theorem raiseFault (h : Stays a s u) (f : FaultId) : Stays a s (raiseFault f u) := by
  have ⟨hlo, hhi⟩ := ha
  have hcount : a ≠ A.dkFltCnt (FaultClass.code f.cls) := by
    have : FaultClass.code f.cls < 4 := by cases f.cls <;> decide
    simp only [A.dkFltCnt] at *
    omega
  have hseq : a ≠ A.dkFltSeq := by
    simp only [A.dkFltSeq, A.dkFltCnt] at *
    omega
  have hlog (n : Nat) : a < A.fltLog 0 + n := by
    simp only [A.fltLog]
    omega
  have hcounted : Stays a s (bump (A.dkFltCnt (FaultClass.code f.cls)) 1 u) := h.wn hcount _
  unfold Machine.raiseFault
  extract_lets counted last merged rep fseq logged numbered told shown
  have hnumbered : Stays a s numbered := (hcounted.putCfg (hlog _) _).wn hseq _
  have hshown : shown.regs = numbered.regs := by
    unfold shown told
    split <;> split <;> rfl
  split
  · exact hcounted.sameRegs rfl
  · exact ((hnumbered.sameRegs hshown).raiseEvent ha _).faultEffect ha f

end Stays

/-! ### The state of a function -/

section FuncState
variable {s : State} {f : Nat}

theorem fstate_setFstate {st : Nat} (hs : SmWf regReset s.regs) (hst : st < 8) : fstate (setFstate f st s) f = st :=
  (rf_wf_same _ 2 0 st s hs (by decide) (by decide)).trans (Nat.mod_eq_of_lt hst)

theorem fstate_setPending (b : Bool) (hs : SmWf regReset s.regs) : fstate (setPending f b s) f = fstate s f :=
  rf_wf_below _ _ hs (by decide) (by decide) (by decide) (by decide)

theorem funcPending_setPending (hs : SmWf regReset s.regs) : funcPending (setPending f true s) f = true :=
  rbit_wf_same _ _ hs (by decide)

theorem fstate_took {f : Nat} (v : Nat) (hs : SmWf regReset s.regs) : fstate (wn A.dkFuncCtrl v s) f = fstate s f := by
  refine rf_congr (rd_wn_other v hs ?_) 2 0
  simp only [A.dkFuncState, A.dkFuncCtrl]
  omega

theorem fstate_wedge {st : Nat} (hf : f < 354) (hs : SmWf regReset s.regs) : fstate (wedge f st s) f = fsWedged := by
  have hbeside : besideFaults (A.dkFuncState f) := by
    simp only [besideFaults, A.dkFuncState, A.dkFltCnt]
    omega
  have hwedged := wf_canonical (A.dkFuncState f) 2 0 fsWedged hs
  have hstays : Stays (A.dkFuncState f) (setPending f false (setFstate f fsWedged s)) (wedge f st s) :=
    (Stays.refl (wf_canonical _ _ _ _ hwedged)).raiseFault hbeside _
  exact (rf_congr hstays.word 2 0).trans ((fstate_setPending false hwedged).trans (fstate_setFstate hs (by decide)))

end FuncState

/-! ### DK_FUNC_CTRL (17 Table 17.13) -/

section FuncCtrl
variable {s : State} {p : GPort} {f : BitVec 9} {op : Nat}

theorem funcCtrl_fields (f : BitVec 9) (hop : op < 16) :
    fget (BitVec.ofNat 32 (f.toNat + 2 ^ 28 * op)) 8 0 = f.toNat ∧ fget (BitVec.ofNat 32 (f.toNat + 2 ^ 28 * op)) 31 28 = op := by
  have hf := f.isLt
  simp only [fget, bits, BitVec.toNat_ofNat]
  omega

/-- What the holder's write of DK_FUNC_CTRL does. -/
def funcTaken (p : GPort) (f op : Nat) (s : State) : State × Nat :=
  if !fnPresent s f || fstate s f == fsWedged then funcRefuse p f op s
  else if op = 1 then enableFunc p f s else disableFunc p f s

theorem funcOp_held (hp : portReady s p = true) (hh : s.ks.holder = some p) (hop : op = 1 ∨ op = 2) :
    funcOp p f op s = accessed p A.dkFuncCtrl 0 (funcTaken p f.toNat op s).2 (funcTaken p f.toNat op s).1 := by
  obtain ⟨hfun, hfop⟩ := funcCtrl_fields f (op := op) (by omega)
  have hwrite : writeFuncCtrl p (BitVec.ofNat 32 (f.toNat + 2 ^ 28 * op)) s = funcTaken p f.toNat op s := by
    have hthere : ¬ (op ≠ 1 ∧ op ≠ 2) := by omega
    unfold writeFuncCtrl
    simp only [hfun, hfop, holds_holder hh, if_neg hthere, Bool.not_true, Bool.false_eq_true, if_false]
    rfl
  rw [funcOp, wrRow_ready hp, hwrite]

theorem funcTaken_absent {f : Nat} (h : fnPresent s f = false) : funcTaken p f op s = funcRefuse p f op s := by
  simp only [funcTaken, h, Bool.not_false, Bool.true_or, if_true]

theorem funcTaken_present {f : Nat} (h : fnPresent s f = true) (hst : fstate s f ≠ fsWedged) :
    funcTaken p f op s = if op = 1 then enableFunc p f s else disableFunc p f s := by
  simp only [funcTaken, h, beq_eq_false_iff_ne.2 hst, Bool.not_true, Bool.or_self, Bool.false_eq_true, if_false]

/-- An ENABLE that is taken, before the function's own state moves. -/
def enableTook (f : Nat) (s : State) : State :=
  onMg (fun m => { m with gulDue := m.gulDue.filter (· != f) }) (wn A.dkFuncCtrl (f + 2 ^ 28) s)

theorem enableTook_canonical {f : Nat} (hs : SmWf regReset s.regs) : SmWf regReset (enableTook f s).regs :=
  wn_canonical A.dkFuncCtrl (f + 2 ^ 28) hs

section Enable
variable {f : Nat}

theorem enableFunc_shut (hst : fstate s f = fsOff) (hshut : pairShut s (funcOf f) = true) :
    enableFunc p f s = (cwyRefuse p (cwyPair f) s, stIgnored) := by
  simp [enableFunc, hst, hshut]

theorem enableFunc_refused (hst : fstate s f = fsOff) (hopen : pairShut s (funcOf f) = false) (hbad : enableBad p s (funcOf f) = true) :
    enableFunc p f s = funcRefuse p f 1 s := by
  simp [enableFunc, hst, hopen, hbad]

theorem enableFunc_off (hst : fstate s f = fsOff) (hopen : pairShut s (funcOf f) = false) (hgood : enableBad p s (funcOf f) = false) :
    enableFunc p f s = (beginStart (funcOf f) (setFstate f fsStart (enableTook f s)), stOk) := by
  simp [enableFunc, hst, hopen, hgood, enableTook, enterStart]

theorem enableFunc_drain (hst : fstate s f = fsDrain) (hopen : pairShut s (funcOf f) = false)
    (hgood : enableBad p s (funcOf f) = false) : enableFunc p f s = (setPending f true (enableTook f s), stOk) := by
  have hne : ¬ fsDrain = fsOff := by decide
  simp [enableFunc, hst, hopen, hgood, enableTook, hne]

theorem disableFunc_refused (hst : fstate s f = fsOn) (hbad : disableBad p s (funcOf f) = true) :
    disableFunc p f s = funcRefuse p f 2 s := by
  have hne : ¬ fsOn = fsDrain := by decide
  simp [disableFunc, hst, hbad, hne]

theorem disableFunc_on (hst : fstate s f = fsOn) (hgood : disableBad p s (funcOf f) = false) : disableFunc p f s =
    (beginDrain true (funcOf f) (setFstate f fsDrain (wn A.dkFuncCtrl (f + 2 * 2 ^ 28) s)), stOk) := by
  have hne : ¬ fsOn = fsDrain := by decide
  simp [disableFunc, hst, hgood, hne]

end Enable

end FuncCtrl

/-! ### The ends of START and DRAIN, and their limits -/

section Ends
variable {s : State} {k : Fin 354}

theorem exec_limitOverrun_drain (h : fstate s k = fsDrain) : exec (.limitOverrun k) s = .next (wedge k fsDrain s) := by
  have hnot : ¬ fsDrain = fsStart := by decide
  show execLimitOverrun k s = _
  unfold execLimitOverrun
  simp only [h, or_true, if_true, if_neg hnot]
  split <;> rfl

theorem exec_limitOverrun_start (h : fstate s k = fsStart) (hgul : ∀ n, funcOf k ≠ .gul n) :
    exec (.limitOverrun k) s = .next (wedge k fsStart s) := by
  show execLimitOverrun k s = _
  unfold execLimitOverrun
  simp only [h, true_or, if_true]

/-- A port without light is OFF, and due to be enabled again. -/
theorem noLight_eq (f : Nat) (s : State) :
    noLight f s = { enterState f fsOff s with mg := { s.mg with gulDue := s.mg.gulDue ++ [f] } } := by
  have hmg : (enterState f fsOff s).mg = s.mg := raiseEvent_mg _ _
  simp only [noLight, onMg, hmg]

theorem funcOf_fnGul (g : GPort) : funcOf (fnGul g) = .gul g := by
  fin_cases g <;> rfl

theorem exec_limitOverrun_gulane {g : GPort} (hk : k.val = fnGul g) (h : fstate s k = fsStart) :
    exec (.limitOverrun k) s = .next (noLight k s) := by
  have hfunc : funcOf k = .gul g := hk ▸ funcOf_fnGul g
  show execLimitOverrun k s = _
  unfold execLimitOverrun
  simp only [h, hfunc, true_or, if_true]

theorem exec_gulaneReenable_due {g : GPort} (hk : k.val = fnGul g) (hdue : s.mg.gulDue = [k.val]) (h : fstate s k = fsOff) :
    exec (.gulaneReenable g) s = .next (enterStart k { s with mg := { s.mg with gulDue := [] } }) := by
  have hcontains : s.mg.gulDue.contains k.val = true := by simp [hdue]
  have hleft : s.mg.gulDue.filter (· != k.val) = [] := by simp [hdue]
  have hoff : fstate { s with mg := { s.mg with gulDue := [] } } k = fsOff := h
  show execGulaneReenable g s = _
  unfold execGulaneReenable
  rw [← hk]
  simp only [hcontains, onMg, hleft, hoff, if_true]

end Ends

end Sys2Proof.Machine
end

section
/-! SUPPORT. Spare admission: the operations on a spare, and its watchdog (17 R443, R444). -/

namespace Sys2Proof.Machine
open Sys2Proof

section Spare
variable {s : State} {p : GPort}

/-- What the holder's write of DK_SPARE_CTRL does. -/
def spareTaken (op : Nat) (s : State) : State × Nat :=
  if op = 1 ∧ spareState s = spNone ∧ imgState s = imActive then (setSpare spStandby (wn A.dkSpareCtrl op s), stOk)
  else if op = 2 ∧ spareState s = spStandby then
    (checkPartner (setSpare spLoading (wf A.dkSpareStatus 15 0 (rf s A.dkSpareJob 15 0) (wn A.dkSpareCtrl op s))), stOk)
  else if op = 3 ∧ spareState s = spLoading then (setSpare spReady (wn A.dkSpareCtrl op s), stOk)
  else if op = 4 ∧ spareState s = spReady then (wn A.dkStepCtrl 1 (setSpare spArmed (wn A.dkSpareCtrl op s)), stOk)
  else if op = 5 ∧ spareState s = spLoading then (spareAbort 1 (wn A.dkSpareCtrl op s), stOk)
  else if op = 5 ∧ (spareState s = spReady ∨ spareState s = spArmed) then
    (spareAbort 1 (wn A.dkStepCtrl 0 (wn A.dkSpareCtrl op s)), stOk)
  else if op = 6 ∧ (spareState s = spStandby ∨ spareState s = spAdmitted) then (setSpare spNone (wn A.dkSpareCtrl op s), stOk)
  else (s, stIgnored)

theorem spareOp_held {op : Nat} (hp : portReady s p = true) (hh : s.ks.holder = some p) (hop : op < 16) :
    spareOp p op s = accessed p A.dkSpareCtrl 0 (spareTaken op s).2 (spareTaken op s).1 := by
  have hfield : fget (BitVec.ofNat 32 op) 3 0 = op := by
    simp only [fget, bits, BitVec.toNat_ofNat]
    omega
  have hwrite : writeSpareCtrl p (BitVec.ofNat 32 op) s = spareTaken op s := by
    unfold writeSpareCtrl
    simp only [hfield, holds_holder hh, Bool.not_true, Bool.false_eq_true, if_false]
    rfl
  rw [spareOp, wrRow_ready hp, hwrite]

theorem spareState_setSpare {st : Nat} (hs : SmWf regReset s.regs) (hst : st < 16) : spareState (setSpare st s) = st :=
  (rf_wf_same _ 31 28 st s hs (by decide) (by decide)).trans (Nat.mod_eq_of_lt hst)

/-- A spare that aborts stands empty, with its cause. -/
theorem spareAbort_reads {cause : Nat} (hs : SmWf regReset s.regs) (hcause : cause < 16) :
    spareAbort cause s = { s with regs := (spareAbort cause s).regs, out := (spareAbort cause s).out } ∧
    spareState (spareAbort cause s) = spStandby ∧ rf (spareAbort cause s) A.dkSpareStatus 27 24 = cause ∧
    rd (spareAbort cause s) A.dkStepCtrl = rd s A.dkStepCtrl := by
  have hset := wf_canonical A.dkSpareStatus 31 28 spStandby hs
  have hcaused := wf_canonical A.dkSpareStatus 27 24 cause hset
  have hevent : ∀ a, a < 0x1000 → rd (spareAbort cause s) a = rd (wf A.dkSpareStatus 27 24 cause (setSpare spStandby s)) a :=
    fun a ha => rd_raiseEvent_beside _ hcaused (by simp only [eventWord, A.evtLog]; omega)
  refine ⟨?_, ?_, ?_, ?_⟩
  · unfold spareAbort
    rw [raiseEvent_frame]
    rfl
  · exact ((rf_congr (hevent A.dkSpareStatus (by decide)) 31 28).trans
      (rf_wf_above A.dkSpareStatus cause hset (by decide) (by decide) (by decide))).trans (spareState_setSpare hs (by decide))
  · exact ((rf_congr (hevent A.dkSpareStatus (by decide)) 27 24).trans
      (rf_wf_same A.dkSpareStatus 27 24 cause _ hset (by decide) (by decide))).trans (Nat.mod_eq_of_lt hcause)
  · rw [hevent A.dkStepCtrl (by decide)]
    exact (rd_wf_other 27 24 cause hset (by decide)).trans (rd_wf_other 31 28 spStandby hs (by decide))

————

YOUR TASK: A single figure is the whole answer: the number of lines in the listing that contain the word "dkStepCtrl".

REPLY TO THE EXERCISE: 4